Dr. Ya-Chih Chang, an immigrant from Taiwan, followed her parents’ path by going to college, for her at the University of California, Los Angeles (UCLA). She has gone a step further, teaching special education courses to graduate students at UCLA as a postdoc, and now, graduate and credential students at California State University, Los Angeles.
“I never knew that I was going to teach at a college,” Chang, 33, says. “I took a class as an undergrad on autism, and then I got really interested in that, so I started taking a lot more classes.”
Because of that one class taught by Dr. Connie Kasari, autism became Chang’s academic specialty.
“It was actually Intro to Special Education,” Chang says. “The professor who taught that undergraduate class was my graduate adviser. She talked a lot about autism in that class because that’s her specialty.
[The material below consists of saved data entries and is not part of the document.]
-- ==== Sys2Proof/Machine/Core.lean ====
section
/-! DEFINITION. The machine as the host's interface takes it. -/

def Sys2Proof.core : Host.Core :=
  { State := Sys2Proof.Machine.State
    Fault := Sys2Proof.Machine.Fault
    Refusal := Sys2Proof.Machine.Refusal
    step := Sys2Proof.Machine.step
    reset := Sys2Proof.Machine.State.reset }
end

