/-- R245, R246, R215: a port pin reads as the chip drives it where it follows its latch, else as the
environment drives it; undriven, a port 0B pin with its own `P0BPLUP` reads 1. RESET, which the chip
never drives, reads as the environment drives it, and 1 undriven with `RESPLUP`, whatever
`PIN_FOLLOWS_LATCH` is (log 21). A pin nothing decides is left open (log 10); which drives win is the
spec's decision D11. -/
def Obligations.PinLevelRules : Prop :=
  ∀ s : State,
    (∀ p : Pin, p ≠ .reset → s.chip.pinFollowsLatch = true →
      (chipDrive s p = .low → pinLevel s p = false) ∧
      (chipDrive s p = .high → pinLevel s p = true) ∧
      (chipDrive s p = .hiZ →
        ((currentSample s).drive p = .low → pinLevel s p = false) ∧
        ((currentSample s).drive p = .high → pinLevel s p = true) ∧
        ((currentSample s).drive p = .hiZ →
          ((p = .p0b0 ∧ s.chip.optP0B0 = .pullUp) ∨ (p = .p0b1 ∧ s.chip.optP0B1 = .pullUp) ∨
            (p = .p0b2 ∧ s.chip.optP0B2 = .pullUp)) → pinLevel s p = true))) ∧
    (∀ p : Pin, p ≠ .reset → s.chip.pinFollowsLatch = false →
      ((currentSample s).drive p = .low → pinLevel s p = false) ∧
      ((currentSample s).drive p = .high → pinLevel s p = true)) ∧
    ((currentSample s).reset = .low → resetLevel s = false) ∧
    ((currentSample s).reset = .high → resetLevel s = true) ∧
    ((currentSample s).reset = .hiZ → s.chip.optReset = .pullUp → resetLevel s = true)

/-- Reading a port back after writing it, where pins follow the latch: the push-pull ports give the
written nibble; on port 0B a written 0 reads 0 and bit 3 reads 0 (R245 (b), R69). -/
def Obligations.PortReadBack : Prop :=
  ∀ (s : State) (v : Nibble), s.chip.pinFollowsLatch = true →
    dataRead (dataWrite s 0x72 v) 0x72 = v ∧
    dataRead (dataWrite s 0x73 v) 0x73 = v ∧
    (dataRead (dataWrite s 0x71 v) 0x71).getLsbD 3 = false ∧
    (∀ k < 3, v.getLsbD k = false → (dataRead (dataWrite s 0x71 v) 0x71).getLsbD k = false)

/-- R66: an instruction whose `m` lies in 10H–70H or 74H–7DH faults `UnimplementedDataAddress`
under `UNMAPPED_POLICY = fault`, before any undefined nibble is looked at (R235 (c)); under `any` it
runs once its operands are ready, and a write there changes no state (the spec's decision D1, log
12). -/
def Obligations.UnmappedAddressPolicy : Prop :=
  ∀ (i : Instr) (m : DataAddr) (s : State), memOperand i = some m →
    ((0x10 ≤ m.toNat ∧ m.toNat ≤ 0x70) ∨ (0x74 ≤ m.toNat ∧ m.toNat ≤ 0x7D)) →
    (s.chip.unmapped = .fault → exec i s = .fault (.unimplementedDataAddress s.pc m)) ∧
    (s.chip.unmapped = .any → (operandsReady i s = true → ∃ t, exec i s = .next t) ∧
      ∀ v, dataWrite s m v = s)

/-! ### Arithmetic (40_arithmetic.md)

Here and below `operandsReady` says that no data fault stops the instruction; what happens otherwise
is stated once for every instruction, in `UnmappedAddressPolicy` and `UndefinedReadPolicy`. `cycles`
is the auxiliary count of R289; a stored RAM nibble is defined from then on (R275, log 13).

`sumOutcome` and `differenceOutcome` give (CY, result) from the exact sum or difference of natural
numbers, `arithOutcome` the state left: CY and Z alone with CMP = 1, the result stored last with
CMP = 0. That Z tests the converted result with BCD = 1 is the spec's decision D9 (log 24), that the
store comes last, so that a stored PSWORD wins, its D10 (log 25). -/

/-- R134, R135: `ADD r, m` and `ADD m, #n4`: word and result. Z of the converted result is the spec's
decision D9 (log 24), the store last its D10 (log 25); so for the three that follow. -/
def Obligations.AddEffect : Prop :=
  (∀ (r : RegNum) (m : DataAddr) (s : State),
    encode (.addRM r m) = BitVec.ofNat 16 (0x0000 + m.toNat * 16 + r.toNat) ∧
    (operandsReady (.addRM r m) s = true → exec (.addRM r m) s = .next (arithOutcome s (regAddr r)
      (sumOutcome s.bcd ((reg s r).toNat + (dataRead s m).toNat))))) ∧
  (∀ (m : DataAddr) (n4 : Nibble) (s : State),
    encode (.addMI m n4) = BitVec.ofNat 16 (0x8000 + m.toNat * 16 + n4.toNat) ∧
    (operandsReady (.addMI m n4) s = true → exec (.addMI m n4) s = .next (arithOutcome s m
      (sumOutcome s.bcd ((dataRead s m).toNat + n4.toNat)))))

/-- R136, R137: `ADDC r, m` and `ADDC m, #n4` (decisions D9, D10; log 24, 25). -/
def Obligations.AddcEffect : Prop :=
  (∀ (r : RegNum) (m : DataAddr) (s : State),
    encode (.addcRM r m) = BitVec.ofNat 16 (0x1000 + m.toNat * 16 + r.toNat) ∧
    (operandsReady (.addcRM r m) s = true → exec (.addcRM r m) s = .next (arithOutcome s (regAddr r)
      (sumOutcome s.bcd ((reg s r).toNat + (dataRead s m).toNat + s.cy.toNat))))) ∧
  (∀ (m : DataAddr) (n4 : Nibble) (s : State),
    encode (.addcMI m n4) = BitVec.ofNat 16 (0x9000 + m.toNat * 16 + n4.toNat) ∧
    (operandsReady (.addcMI m n4) s = true → exec (.addcMI m n4) s = .next (arithOutcome s m
      (sumOutcome s.bcd ((dataRead s m).toNat + n4.toNat + s.cy.toNat)))))

/-- R138, R139: `SUB r, m` and `SUB m, #n4` (decisions D9, D10; log 24, 25). -/
def Obligations.SubEffect : Prop :=
  (∀ (r : RegNum) (m : DataAddr) (s : State),
    encode (.subRM r m) = BitVec.ofNat 16 (0x0800 + m.toNat * 16 + r.toNat) ∧
    (operandsReady (.subRM r m) s = true → exec (.subRM r m) s = .next (arithOutcome s (regAddr r)
      (differenceOutcome s.bcd (reg s r).toNat (dataRead s m).toNat 0)))) ∧
  (∀ (m : DataAddr) (n4 : Nibble) (s : State),
    encode (.subMI m n4) = BitVec.ofNat 16 (0x8800 + m.toNat * 16 + n4.toNat) ∧
    (operandsReady (.subMI m n4) s = true → exec (.subMI m n4) s = .next (arithOutcome s m
      (differenceOutcome s.bcd (dataRead s m).toNat n4.toNat 0))))

/-- R140, R141: `SUBC r, m` and `SUBC m, #n4` (decisions D9, D10; log 24, 25). -/
def Obligations.SubcEffect : Prop :=
  (∀ (r : RegNum) (m : DataAddr) (s : State),
    encode (.subcRM r m) = BitVec.ofNat 16 (0x1800 + m.toNat * 16 + r.toNat) ∧
    (operandsReady (.subcRM r m) s = true → exec (.subcRM r m) s = .next (arithOutcome s (regAddr r)
      (differenceOutcome s.bcd (reg s r).toNat (dataRead s m).toNat s.cy.toNat)))) ∧
  (∀ (m : DataAddr) (n4 : Nibble) (s : State),
    encode (.subcMI m n4) = BitVec.ofNat 16 (0x9800 + m.toNat * 16 + n4.toNat) ∧
    (operandsReady (.subcMI m n4) s = true → exec (.subcMI m n4) s = .next (arithOutcome s m
      (differenceOutcome s.bcd (dataRead s m).toNat n4.toNat s.cy.toNat))))

/-- Decimal digits add and subtract in decimal, with CY the decimal carry or borrow: `ADDC r, m`
and `SUBC r, m` with BCD = 1, CMP = 0 and both operands 0–9 (R131, R143). -/
def Obligations.DecimalDigits : Prop :=
  ∀ (r : RegNum) (m : DataAddr) (s : State), operandsReady (.addcRM r m) s = true →
    s.bcd = true → s.cmp = false → (reg s r).toNat ≤ 9 → (dataRead s m).toNat ≤ 9 →
    (∃ t, exec (.addcRM r m) s = .next t ∧
      (reg t r).toNat = ((reg s r).toNat + (dataRead s m).toNat + s.cy.toNat) % 10 ∧
      t.cy = decide (10 ≤ (reg s r).toNat + (dataRead s m).toNat + s.cy.toNat)) ∧
    (∃ t, exec (.subcRM r m) s = .next t ∧
      (reg t r).toNat = ((reg s r).toNat + 10 - ((dataRead s m).toNat + s.cy.toNat)) % 10 ∧
      t.cy = decide ((reg s r).toNat < (dataRead s m).toNat + s.cy.toNat))

/-- Outside the decimal range "the CY flag is set (1) and the result of operation is output as a
value greater than or equal to 1010B" (R131): with BCD = 1, every form of ADD, ADDC, SUB, SUBC whose
sum is 20 or more, or whose difference is above 9 or below −10, leaves the state of some result of
at least 10 with CY set, stored or not as CMP says. -/
def Obligations.DecimalOutOfRange : Prop :=
  ∀ (i : Instr) (d : DataAddr) (a b : Nat) (s : State), operandsReady i s = true → s.bcd = true →
    ((∃ r m, d = regAddr r ∧ a = (reg s r).toNat ∧
        ((i = .addRM r m ∧ b = (dataRead s m).toNat ∧ 20 ≤ a + b) ∨
         (i = .addcRM r m ∧ b = (dataRead s m).toNat + s.cy.toNat ∧ 20 ≤ a + b) ∨
         (i = .subRM r m ∧ b = (dataRead s m).toNat ∧ (b + 10 ≤ a ∨ a + 10 < b)) ∨
         (i = .subcRM r m ∧ b = (dataRead s m).toNat + s.cy.toNat ∧
           (b + 10 ≤ a ∨ a + 10 < b)))) ∨
     (∃ n4 : Nibble, a = (dataRead s d).toNat ∧
        ((i = .addMI d n4 ∧ b = n4.toNat ∧ 20 ≤ a + b) ∨
         (i = .addcMI d n4 ∧ b = n4.toNat + s.cy.toNat ∧ 20 ≤ a + b) ∨
         (i = .subMI d n4 ∧ b = n4.toNat ∧ (b + 10 ≤ a ∨ a + 10 < b)) ∨
         (i = .subcMI d n4 ∧ b = n4.toNat + s.cy.toNat ∧ (b + 10 ≤ a ∨ a + 10 < b))))) →
    ∃ v : Nibble, 10 ≤ v.toNat ∧ exec i s = .next (arithOutcome s d (true, v))

/-- Accumulating compare: with CMP = 1 every arithmetic instruction changes nothing but CY, Z, the
pc and the cycle count, and Z can only go from 1 to 0 (R132, R144). -/
def Obligations.AccumulatingCompare : Prop :=
  ∀ (i : Instr) (s t : State), isArithmetic i = true → s.cmp = true → exec i s = .next t →
    t = { s with cy := t.cy, z := t.z, pc := s.pc + 1, cycles := s.cycles + 1 } ∧
    (t.z = true → s.z = true)

/-- R133: arithmetic on PSW (7FH). With CMP = 0 the flags become bits 3..1 of the result; with
CMP = 1 nothing is stored and CY, Z are set as for any operand. The operand read is
`{CMP, CY, Z, 0}` as it stood before (the order is the spec's decision D10, log 25). -/
def Obligations.ArithmeticOnPsw : Prop :=
  ∀ (i : Instr) (o : Bool × Nibble) (n4 : Nibble) (s : State),
    let psw := 8 * s.cmp.toNat + 4 * s.cy.toNat + 2 * s.z.toNat
    ((i = .addMI 0x7F n4 ∧ o = sumOutcome s.bcd (psw + n4.toNat)) ∨
     (i = .addcMI 0x7F n4 ∧ o = sumOutcome s.bcd (psw + n4.toNat + s.cy.toNat)) ∨
     (i = .subMI 0x7F n4 ∧ o = differenceOutcome s.bcd psw n4.toNat 0) ∨
     (i = .subcMI 0x7F n4 ∧ o = differenceOutcome s.bcd psw n4.toNat s.cy.toNat)) →
    (s.cmp = false → exec i s = .next { s with
      cmp := o.2.getLsbD 3, cy := o.2.getLsbD 2, z := o.2.getLsbD 1,
      pc := s.pc + 1, cycles := s.cycles + 1 }) ∧
    (s.cmp = true → exec i s = .next { s with
      cy := o.1, z := s.z && decide (o.2 = 0), pc := s.pc + 1, cycles := s.cycles + 1 })

/-! ### Logical instructions (41_logical.md) -/

/-- R151, R152: `OR r, m` and `OR m, #n4`, bit by bit, stored whatever CMP and BCD are, no flag of
their own. -/
def Obligations.OrEffect : Prop :=
  (∀ (r : RegNum) (m : DataAddr) (s : State),
    encode (.orRM r m) = BitVec.ofNat 16 (0x3000 + m.toNat * 16 + r.toNat) ∧
    (operandsReady (.orRM r m) s = true → ∃ v : Nibble,
      (∀ k < 4, v.getLsbD k = ((reg s r).getLsbD k || (dataRead s m).getLsbD k)) ∧
      exec (.orRM r m) s = .next { setReg s r v with
        pc := s.pc + 1, cycles := s.cycles + 1 })) ∧
  (∀ (m : DataAddr) (n4 : Nibble) (s : State),
    encode (.orMI m n4) = BitVec.ofNat 16 (0xB000 + m.toNat * 16 + n4.toNat) ∧
    (operandsReady (.orMI m n4) s = true → ∃ v : Nibble,
      (∀ k < 4, v.getLsbD k = ((dataRead s m).getLsbD k || n4.getLsbD k)) ∧
      exec (.orMI m n4) s = .next { dataWrite s m v with
        pc := s.pc + 1, cycles := s.cycles + 1 }))

/-- R153, R154: `AND r, m` and `AND m, #n4`. -/
def Obligations.AndEffect : Prop :=
  (∀ (r : RegNum) (m : DataAddr) (s : State),
    encode (.andRM r m) = BitVec.ofNat 16 (0x2000 + m.toNat * 16 + r.toNat) ∧
    (operandsReady (.andRM r m) s = true → ∃ v : Nibble,
      (∀ k < 4, v.getLsbD k = ((reg s r).getLsbD k && (dataRead s m).getLsbD k)) ∧
      exec (.andRM r m) s = .next { setReg s r v with
        pc := s.pc + 1, cycles := s.cycles + 1 })) ∧
  (∀ (m : DataAddr) (n4 : Nibble) (s : State),
    encode (.andMI m n4) = BitVec.ofNat 16 (0xA000 + m.toNat * 16 + n4.toNat) ∧
    (operandsReady (.andMI m n4) s = true → ∃ v : Nibble,
      (∀ k < 4, v.getLsbD k = ((dataRead s m).getLsbD k && n4.getLsbD k)) ∧
      exec (.andMI m n4) s = .next { dataWrite s m v with
        pc := s.pc + 1, cycles := s.cycles + 1 }))

/-- R155, R156: `XOR r, m` and `XOR m, #n4`. -/
def Obligations.XorEffect : Prop :=
  (∀ (r : RegNum) (m : DataAddr) (s : State),
    encode (.xorRM r m) = BitVec.ofNat 16 (0x2800 + m.toNat * 16 + r.toNat) ∧
    (operandsReady (.xorRM r m) s = true → ∃ v : Nibble,
      (∀ k < 4, v.getLsbD k = ((reg s r).getLsbD k != (dataRead s m).getLsbD k)) ∧
      exec (.xorRM r m) s = .next { setReg s r v with
        pc := s.pc + 1, cycles := s.cycles + 1 })) ∧
  (∀ (m : DataAddr) (n4 : Nibble) (s : State),
    encode (.xorMI m n4) = BitVec.ofNat 16 (0xA800 + m.toNat * 16 + n4.toNat) ∧
    (operandsReady (.xorMI m n4) s = true → ∃ v : Nibble,
      (∀ k < 4, v.getLsbD k = ((dataRead s m).getLsbD k != n4.getLsbD k)) ∧
      exec (.xorMI m n4) s = .next { dataWrite s m v with
        pc := s.pc + 1, cycles := s.cycles + 1 }))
“What is so interesting about autism is it’s a spectrum disorder. I was exposed to kids who were minimally verbal, who didn’t have any language at all, or kids who were really verbal but didn’t have social skills,” Chang explains. “So it’s not just like, Oh, you could only [do] one thing with one particular child.”
During her senior year, Chang developed an interest in research, which she conducted off site at the Lanterman Regional Center.
Chang continued to be involved in research on methods of teaching children with autism in the doctoral programs at UCLA. She worked with children with autism from 2 to 13 years old, but her focus narrowed to the early childhood education of the youngest children with autism, from birth to 5 years old. As a postdoc, she coordinated a study of early interventions.